Mais ces détails auraient été secondaires si j'avais vraiment aimé dans le film. La naïveté (la bêtise?) du jeune Florentino m'a gênée au début, j'ai failli quitter la salle de peur de m'ennuyer devant cette histoire sirupeuse d'amour contrarié. Je me demande si Garcia Marquez a autant caricaturé ses personnages, s'il a autant forcé le trait (notamment pour le père de Fermina, marchand brutal et inculte, au sourire sadique). J'ai détesté Florentino, un peu à cause de Javier Bardem, que j'avais vu dans un rôle peu flatteur (dans Les fantômes de Goya : prêtre lubrique, puis vil opportuniste sous la révolution puis l'Empire); de plus, on ne sait que penser de ce personnage qui jure un amour éternel à Fermina à vingt ans puis qui passe sa vie à coucher avec d'autres femmes, parce que c'est le seul remède à sa douleur : il inspire au mieux de la pitié.
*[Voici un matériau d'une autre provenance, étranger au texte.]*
-- ==== Sys2Proof/Laws/Regs.lean ====
section
/-! SUPPORT. The laws of bit fields and of registers: reading after writing. -/

namespace Sys2Proof.Machine

/-! ### Bit fields -/

theorem bitsOf_lt (v lo w : Nat) : bitsOf v lo w < 2 ^ w := Nat.mod_lt _ (Nat.two_pow_pos w)

theorem setBits_div (v lo w x : Nat) : setBits v lo w x / 2 ^ lo = x % 2 ^ w + v / 2 ^ (lo + w) * 2 ^ w := by
  have hp : 0 < 2 ^ lo := Nat.two_pow_pos lo
  have : setBits v lo w x = v % 2 ^ lo + (x % 2 ^ w + v / 2 ^ (lo + w) * 2 ^ w) * 2 ^ lo := by
    unfold setBits; rw [pow_add]; ring
  rw [this, Nat.add_mul_div_right _ _ hp, Nat.div_eq_of_lt (Nat.mod_lt _ hp), Nat.zero_add]

/-- A field reads what was put into it. -/
theorem bitsOf_setBits (v lo w x : Nat) : bitsOf (setBits v lo w x) lo w = x % 2 ^ w := by
  rw [bitsOf, Nat.shiftRight_eq_div_pow, setBits_div, Nat.add_mul_mod_self_right, Nat.mod_mod]

/-- A field below keeps its value. -/
theorem bitsOf_setBits_below (v lo w x lo' w' : Nat) (h : lo' + w' ≤ lo) : bitsOf (setBits v lo w x) lo' w' = bitsOf v lo' w' := by
  have e : bitsOf v lo' w' = bitsOf (v % 2 ^ lo) lo' w' := by
    apply Nat.eq_of_testBit_eq; intro i
    simp only [bitsOf, Nat.testBit_mod_two_pow, Nat.testBit_shiftRight]
    by_cases hi : i < w' <;> simp [hi]
    intro; omega
  have e2 : bitsOf (setBits v lo w x) lo' w' = bitsOf (setBits v lo w x % 2 ^ lo) lo' w' := by
    apply Nat.eq_of_testBit_eq; intro i
    simp only [bitsOf, Nat.testBit_mod_two_pow, Nat.testBit_shiftRight]
    by_cases hi : i < w' <;> simp [hi]
    intro; omega
  rw [e, e2]; congr 1
  have : setBits v lo w x = v % 2 ^ lo + (x % 2 ^ w + v / 2 ^ (lo + w) * 2 ^ w) * 2 ^ lo := by
    unfold setBits; rw [pow_add]; ring
  rw [this, Nat.add_mul_mod_self_right, Nat.mod_mod]

/-- A field above keeps its value. -/
theorem bitsOf_setBits_above (v lo w x lo' w' : Nat) (h : lo + w ≤ lo') : bitsOf (setBits v lo w x) lo' w' = bitsOf v lo' w' := by
  have key : setBits v lo w x / 2 ^ (lo + w) = v / 2 ^ (lo + w) := by
    have hp : 0 < 2 ^ (lo + w) := Nat.two_pow_pos _
    have hlt : v % 2 ^ lo + (x % 2 ^ w) * 2 ^ lo < 2 ^ (lo + w) := by
      have h1 : v % 2 ^ lo < 2 ^ lo := Nat.mod_lt _ (Nat.two_pow_pos lo)
      have h2 : x % 2 ^ w + 1 ≤ 2 ^ w := Nat.mod_lt _ (Nat.two_pow_pos w)
      calc v % 2 ^ lo + (x % 2 ^ w) * 2 ^ lo < 2 ^ lo + (x % 2 ^ w) * 2 ^ lo := by omega
        _ = (x % 2 ^ w + 1) * 2 ^ lo := by ring
        _ ≤ 2 ^ w * 2 ^ lo := Nat.mul_le_mul_right _ h2
        _ = 2 ^ (lo + w) := by rw [pow_add]; ring
    unfold setBits
    rw [Nat.add_mul_div_right _ _ hp, Nat.div_eq_of_lt hlt, Nat.zero_add]
  have e : ∀ u : Nat, bitsOf u lo' w' = bitsOf (u / 2 ^ (lo + w)) (lo' - (lo + w)) w' := by
    intro u
    simp only [bitsOf, Nat.shiftRight_eq_div_pow, Nat.div_div_eq_div_mul, ← pow_add]
    congr 3; omega
  rw [e, key, ← e]

/-- The fields of a register stored in 32 bits. -/
theorem bitsOf_mod_word (v lo w : Nat) (h : lo + w ≤ 32) : bitsOf (v % 2 ^ 32) lo w = bitsOf v lo w := by
  apply Nat.eq_of_testBit_eq; intro i
  simp only [bitsOf, Nat.testBit_mod_two_pow, Nat.testBit_shiftRight]
  by_cases hi : i < w <;> simp [hi]
  intro; omega

theorem bitAt_eq_testBit (v n : Nat) : bitAt v n = v.testBit n := by
  simp [bitAt, Nat.testBit, Nat.and_comm]

/-! ### Registers -/

@[simp] theorem Hub.regB_setRegB (s : Hub) (a b v : Nat) : (s.setRegB a b v).regB a b = v % 2 ^ 32 := by
  simp [Hub.regB, Hub.setRegB]

/-- Writing a register leaves every other one alone. -/
theorem Hub.regB_setRegB_ne (s : Hub) {a b a' b' : Nat} (v : Nat) (h : regKey a' b' ≠ regKey a b) :
    (s.setRegB a b v).regB a' b' = s.regB a' b' := by
  simp only [Hub.regB, Hub.setRegB]
  rw [Tab.get_set_ne _ h]

@[simp] theorem Hub.reg_setReg (s : Hub) (a v : Nat) : (s.setReg a v).reg a = v % 2 ^ 32 := by
  simp [Hub.reg, Hub.setReg]

theorem Hub.reg_setReg_ne (s : Hub) {a a' : Nat} (v : Nat) (h : a' ≠ a) : (s.setReg a v).reg a' = s.reg a' := by
  apply Hub.regB_setRegB_ne; simpa [regKey] using h

/-- Two fields share no bit. -/
def Fld.apart (f g : Fld) : Bool := f.addr != g.addr || f.lo + f.width ≤ g.lo || g.lo + g.width ≤ f.lo

/-- A field reads what was written to it. -/
theorem Hub.rdB_wrB (s : Hub) (f : Fld) (b v : Nat) (h : f.lo + f.width ≤ 32) : (s.wrB f b v).rdB f b = v % 2 ^ f.width := by
  simp only [Hub.rdB, Hub.wrB, Hub.regB_setRegB]
  rw [bitsOf_mod_word _ _ _ h, bitsOf_setBits]

/-- Writing a field leaves the fields apart from it alone. -/
theorem Hub.rdB_wrB_apart (s : Hub) (f g : Fld) (b v : Nat) (hg : g.lo + g.width ≤ 32)
    (h : f.apart g = true) : (s.wrB f b v).rdB g b = s.rdB g b := by
  simp only [Hub.rdB, Hub.wrB]
  by_cases e : f.addr = g.addr
  · rw [← e, Hub.regB_setRegB, bitsOf_mod_word _ _ _ hg]
    simp only [Fld.apart, e, bne_self_eq_false, Bool.false_or, Bool.or_eq_true, decide_eq_true_eq] at h
    rcases h with h | h
    · exact bitsOf_setBits_above _ _ _ _ _ _ h
    · exact bitsOf_setBits_below _ _ _ _ _ _ h
  · rw [Hub.regB_setRegB_ne]
    intro k; apply e; simp only [regKey] at k; omega

/-- A field reads what was written to it. -/
theorem Hub.rd_wr (s : Hub) (f : Fld) (v : Nat) (h : f.lo + f.width ≤ 32) : (s.wr f v).rd f = v % 2 ^ f.width := s.rdB_wrB f 0 v h

/-- Writing a field leaves the fields apart from it alone. -/
theorem Hub.rd_wr_apart (s : Hub) (f g : Fld) (v : Nat) (hg : g.lo + g.width ≤ 32) (h : f.apart g = true) :
    (s.wr f v).rd g = s.rd g := by
  by_cases e : f.addr = g.addr
  · simp only [Hub.rd, Hub.rdB, Hub.wr, Hub.wrB]
    rw [← e, Hub.regB_setRegB, bitsOf_mod_word _ _ _ hg]
    simp only [Fld.apart, e, bne_self_eq_false, Bool.false_or, Bool.or_eq_true, decide_eq_true_eq] at h
    rcases h with h | h
    · exact bitsOf_setBits_above _ _ _ _ _ _ h
    · exact bitsOf_setBits_below _ _ _ _ _ _ h
  · simp only [Hub.rd, Hub.rdB, Hub.wr, Hub.wrB]
    rw [Hub.regB_setRegB_ne]; simpa [regKey] using fun k => e k.symm

/-- Writing a field leaves every other register alone. -/
theorem Hub.reg_wr_ne (s : Hub) (f : Fld) (v : Nat) {a : Nat} (h : a ≠ f.addr) : (s.wr f v).reg a = s.reg a := by
  apply Hub.regB_setRegB_ne; simpa [regKey] using h

/-- Writing a register leaves the fields of every other one alone. -/
theorem Hub.rd_setReg_ne (s : Hub) (f : Fld) {a : Nat} (v : Nat) (h : f.addr ≠ a) : (s.setReg a v).rd f = s.rd f := by
  have := Hub.reg_setReg_ne s v h
  simp only [Hub.rd, Hub.rdB, Hub.reg] at *; rw [this]

/-- A field of a register just written. -/
theorem Hub.rd_setReg (s : Hub) (f : Fld) (v : Nat) (h : f.lo + f.width ≤ 32) : (s.setReg f.addr v).rd f = bitsOf v f.lo f.width := by
  have := Hub.reg_setReg s f.addr v
  simp only [Hub.rd, Hub.rdB, Hub.reg] at *; rw [this, bitsOf_mod_word _ _ _ h]

end Sys2Proof.Machine
end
Le mari de Fermina, Juvenal (joué par le très séduisant Benjamin Bratt) est plus nuancé et plus intéressant : il a ses défauts (il vit dans les jupes de sa mère, il trompe sa femme), mais il aime sincèrement Fermina, qui estime à sa mort qu'il a été un bon mari. C'est encore le personnage de Fermina qui, pour moi, s'en sort le mieux et sauve le film : femme belle, intelligente et forte qui estime les autres personnages à leur juste valeur et qui rend finalement hommage à Florentino, malgré ses ridicules, pour sa fidélité de coeur tout au long de leur vie.